## [WHAT YOU SHOULD DO]
From the entries that follow, gather each line holding the word "dlyReq".

# # # # # # #

/-- The acceptance of SET_MODE `m` begins what every later step keeps (R142). -/
theorem run_setMode_stored (h : Offered (.setMode m) ws s)
    (hrun : Host.Core.run core (n + 1) s = .next t) : ModeStored m ws t := by
  have ⟨hp, hpin, w, hc, hd⟩ := h
  obtain ⟨u, hs, hrun⟩ := run_succ_next hrun
  rw [step_accepts (rstNow_of_empty hpin) hp hc hd] at hs
  rcases exec_next_cases hs with ⟨_, _, rfl⟩ | ⟨hb, _⟩
  · exact run_keeps (fun _ _ => ModeStored.step) (modeStored_accepted (by simp [hpin]) rfl) hrun
  · exact absurd hp hb

/-- Settles O54: the first clause by what every step keeps, the second by the line fault, which leaves
MODE as it stands. -/
theorem setModeStoresModeFirst : Obligations.SetModeStoresModeFirst := by
  refine ⟨fun s ws m n t h _ hrun hcmds => ?_, fun s e _ ho hr hfault => ?_⟩
  · rcases (run_setMode_stored h hrun).stored with hlt | ⟨-, -, hmode⟩
    · exact absurd (congrArg List.length hcmds) hlt.ne
    · exact hmode
  · rcases hfault with ⟨l, rest, hq, hw⟩ | ⟨rest, hq, ha⟩ <;>
      obtain ⟨i, -, -, hs⟩ := step_row ho (busy_of_request hq) hr
    · rw [hs, rowStep_lineWrite (s := s.tick) hq, lineWrite_fault (s := s.tick) hw]
      exact ⟨_, rfl, rfl, rfl⟩
    · rw [hs, rowStep_lineRead (s := s.tick) hq, lineRead_fault (s := s.tick) ha]
      exact ⟨_, rfl, rfl, rfl⟩

end Sys2Proof.Machine
end

section
/-!
SUPPORT. The sign-extension unit (spec/44_extend24.md): extend24 as eight copies of bit 23 above the
24 bits. That it is the library's sign extension, and its low 24 bits and signed value, follow from
that form; every law of the unit is read off from these.
-/

namespace Sys2Proof.Machine

/-- The constant OR of R150 is eight copies of bit 23 put above `x`. -/
theorem extend24_eq_append (x : Raw) :
    extend24 x = (if x.getLsbD 23 then 0xFF#8 else 0x00#8) ++ x := by
  have happend (c : BitVec 8) : c ++ x = c.setWidth 32 <<< 24 ||| x.setWidth 32 :=
    (BitVec.setWidth_eq _).symm.trans BitVec.setWidth_append_eq_shiftLeft_setWidth_or
  unfold extend24
  split <;> simp [happend]

theorem extend24_eq_signExtend (x : Raw) : extend24 x = x.signExtend 32 := by
  rw [extend24_eq_append, BitVec.signExtend_eq_append_of_le (by decide),
    BitVec.msb_eq_getLsbD_last]
  rfl

@[simp] theorem setWidth_extend24 (x : Raw) : (extend24 x).setWidth 24 = x := by
  rw [extend24_eq_append, BitVec.setWidth_append_eq_right]

theorem extend24_injective : Function.Injective extend24 :=
  Function.LeftInverse.injective setWidth_extend24

@[simp] theorem toInt_extend24 (x : Raw) : (extend24 x).toInt = x.toInt := by
  rw [extend24_eq_signExtend, BitVec.toInt_signExtend_of_le (by decide)]

/-- Settles O37: the two branches of the definition, then the two forms of the whole. -/
theorem extend24IsSignExtension : Obligations.Extend24IsSignExtension := fun x =>
  ⟨fun h => if_pos h, fun h => if_neg (Bool.eq_false_iff.mp h), extend24_eq_signExtend x,
    extend24_eq_append x⟩

/-- Settles O38: the signed value is that of the 24-bit vector, which turns at `2 ^ 23`. -/
theorem extend24SignedValue : Obligations.Extend24SignedValue := by
  intro x
  rw [toInt_extend24, BitVec.toInt_eq_toNat_cond]
  constructor <;> intro h
  · exact if_pos (by omega)
  · exact if_neg (by omega)

/-- Settles O39: the range is that of a 24-bit signed value, the low 24 bits give back the input,
and the ends are reached at 0x7FFFFF and 0x800000. -/
theorem extend24RangeAndInjective : Obligations.Extend24RangeAndInjective := by
  refine ⟨fun x => ?_, fun _ _ h => extend24_injective h, setWidth_extend24,
    ⟨0x7FFFFF#24, by decide⟩, ⟨0x800000#24, by decide⟩⟩
  rw [toInt_extend24]
  exact ⟨x.le_toInt, Int.lt_add_one_iff.mp x.toInt_lt⟩

end Sys2Proof.Machine
end

section
/-!
SUPPORT. The one exception and the request without an answer (spec/60_exceptions.md R163, R172): the line
fault ends the command of its row and leaves the rest as it stood, and an engine whose request has no answer to
come steps to itself.
-/

namespace Sys2Proof.Machine

variable {i : Instr} {s : State} {n : Nat}

/-! ### The line fault -/

/-- Taking the exception makes no request beside the faulting one (R163). -/
theorem raiseLineFault_requests (s : State) (e : LineErr) :
    requests (s.raiseLineFault e).trace = requests s.trace :=
  (requests_append ..).trans (List.append_nil _)

/-- Nor does it leave a request outstanding: the engine is idle. -/
theorem raiseLineFault_request (s : State) (e : LineErr) :
    (s.raiseLineFault e).request = none :=
  request_eq_none.mpr rfl

/-- Settles O13: a faulted write and a faulted read are each the line fault, which writes SEQ, the
response channel and the trace alone; the draw for SCK belongs to the write. -/
theorem lineFaultEndsCommand : Obligations.LineFaultEndsCommand := by
  refine ⟨fun s l e rest ho hr hq hw => ?_, fun s e rest ho hr hq ha => ?_, fun _ => rfl⟩ <;>
    obtain ⟨i, -, -, hs⟩ := step_row ho (busy_of_request hq) hr
  · rw [hs, rowStep_lineWrite (s := s.tick) hq, lineWrite_fault (s := s.tick) hw]
    exact ⟨_, rfl, rfl, rfl, raiseLineFault_request .., rfl, rfl, rfl, rfl, rfl, rfl, rfl,
      (raiseLineFault_requests ..).trans (requests_append ..)⟩
  · rw [hs, rowStep_lineRead (s := s.tick) hq, lineRead_fault (s := s.tick) ha]
    exact ⟨_, rfl, rfl, rfl, raiseLineFault_request .., rfl, rfl, rfl, rfl, rfl, rfl, rfl, rfl,
      (raiseLineFault_requests ..).trans (requests_append ..)⟩

/-! ### The request without an answer -/

/-- The request outstanding has no answer to come (R172). -/
def Unanswered (s : State) : Prop :=
  (∃ l, s.request = some (.lineWrite l) ∧ nextWrite s.writeAns = none) ∨
    (s.request = some .lineRead ∧ nextRead s.readAns = none) ∨
    (∃ n, s.request = some (.delay n) ∧ nextDelay s.delayAns = none)

theorem Unanswered.busy (h : Unanswered s) : s.seq.phase ≠ .idle := by
  rcases h with ⟨_, hq, -⟩ | ⟨hq, -⟩ | ⟨_, hq, -⟩ <;> exact busy_of_request hq

/-- A row whose request is not answered waits where it is. -/
theorem Unanswered.rowStep_eq (h : Unanswered s) : rowStep i s = s := by
  rcases h with ⟨l, hq, hw⟩ | ⟨hq, ha⟩ | ⟨n, hq, hd⟩
  · rw [rowStep_lineWrite hq, lineWrite_waiting hw]
  · rw [rowStep_lineRead hq, lineRead_waiting ha]
  · rw [rowStep_delay hq, delay_waiting hd]

/-- A step that changes nothing is taken for ever. -/
theorem run_of_step_self (h : step s = .next s) : Host.Core.run core n s = .next s := by
  induction n with
  | zero => exact run_zero
  | succ n ih => exact (run_succ h).trans ih

/-- Settles O17: the row waits, so the step leads back to its own state. -/
theorem unansweredRequestWaitsForever : Obligations.UnansweredRequestWaitsForever := by
  intro s n ho hpin hrsp (hwait : Unanswered s)
  obtain ⟨i, -, -, hs⟩ := step_row ho hwait.busy (rstNow_of_empty hpin)
  rw [tick_eq_self hpin hrsp, hwait.rowStep_eq] at hs
  exact run_of_step_self hs

end Sys2Proof.Machine
end

section
/-!
SUPPORT. The reset pin (spec/70_reset_and_hazards.md R190, R192): a step with `rst` high leaves an idle engine,
which raises no request output, and adds to the trace an event that is neither a request nor a response.
-/

namespace Sys2Proof.Machine

variable {s : State}

/-! ### The request outputs of an idle engine -/

/-- An engine without an outstanding request holds every request output at 0 (R190). -/
theorem requestOutputs_of_no_request (hq : s.request = none) :
    s.sckReq = false ∧ s.doutReq = false ∧ s.dlyReq = false := by
  simp [State.sckReq, State.doutReq, State.dlyReq, hq]

/-! ### What `rst` leaves -/

/-- `rst` withdraws the outstanding request: the engine is idle (R192). -/
theorem takeRst_request (s : State) : s.takeRst.request = none :=
  request_eq_none.mpr rfl

/-- `rst` neither makes a request nor answers one. -/
theorem takeRst_requests (s : State) : requests s.takeRst.trace = requests s.trace :=
  (requests_append ..).trans (List.append_nil _)

/-- The command that `rst` abandons is not answered (R192). -/
theorem takeRst_countResponses (s : State) :
    countResponses s.takeRst.trace = countResponses s.trace :=
  countResponses_append ..

/-- Settles O19: the step is `rst` alone, which no event of the command precedes. -/
theorem resetPinAbandonsCommand : Obligations.ResetPinAbandonsCommand := by
  intro s hr
  obtain ⟨hsck, hdout, hdly⟩ := requestOutputs_of_no_request (takeRst_request s.tick)
  exact ⟨s.tick.takeRst, step_reset hr, rfl, rfl, rfl, rfl, hsck, hdout, hdly, rfl,
    takeRst_requests s.tick, takeRst_countResponses s.tick, rfl, rfl, rfl⟩

end Sys2Proof.Machine
end

section
/-!
SUPPORT. The engine's invariant (spec/10_state.md R20 to R32): an engine that has just become idle has
it whatever the line and the counter hold, acceptance enters a first phase, and a good row goes on to
the next phase of its command with CNT in the range of that phase.
-/

namespace Sys2Proof.Machine

variable {i : Instr} {op : Op} {ph p : Phase} {b : Level} {r : Response} {s t u : State}

/-! ### An idle engine -/

/-- For an idle engine the invariant says that no command is in progress and, where it owns the lines,
that MODE is one of the three Modes. -/
theorem engineInv_of_idle (hop : s.seq.op = .none) (hp : s.seq.phase = .idle)
    (hmode : s.own = true → s.mode ≠ 0b00#2) (hpend : pendingOp s.trace = .none) : EngineInv s where
  row := by rw [hop, hp]; exact List.mem_singleton_self _
  newUnowned := by simp [hop]
  otherOwned := by simp [hop]
  modeLegal := hmode
  dataCount := by simp [hp, isDataPhase]
  trailingCount := by simp [hp, isTrailingPhase]
  level := by simp [hp, heldLevel]
  pending := hpend.trans hop.symm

# # # # # # #

## [FINISHED EXERCISE]
    s.sckReq = false ∧ s.doutReq = false ∧ s.dlyReq = false := by
  simp [State.sckReq, State.doutReq, State.dlyReq, hq]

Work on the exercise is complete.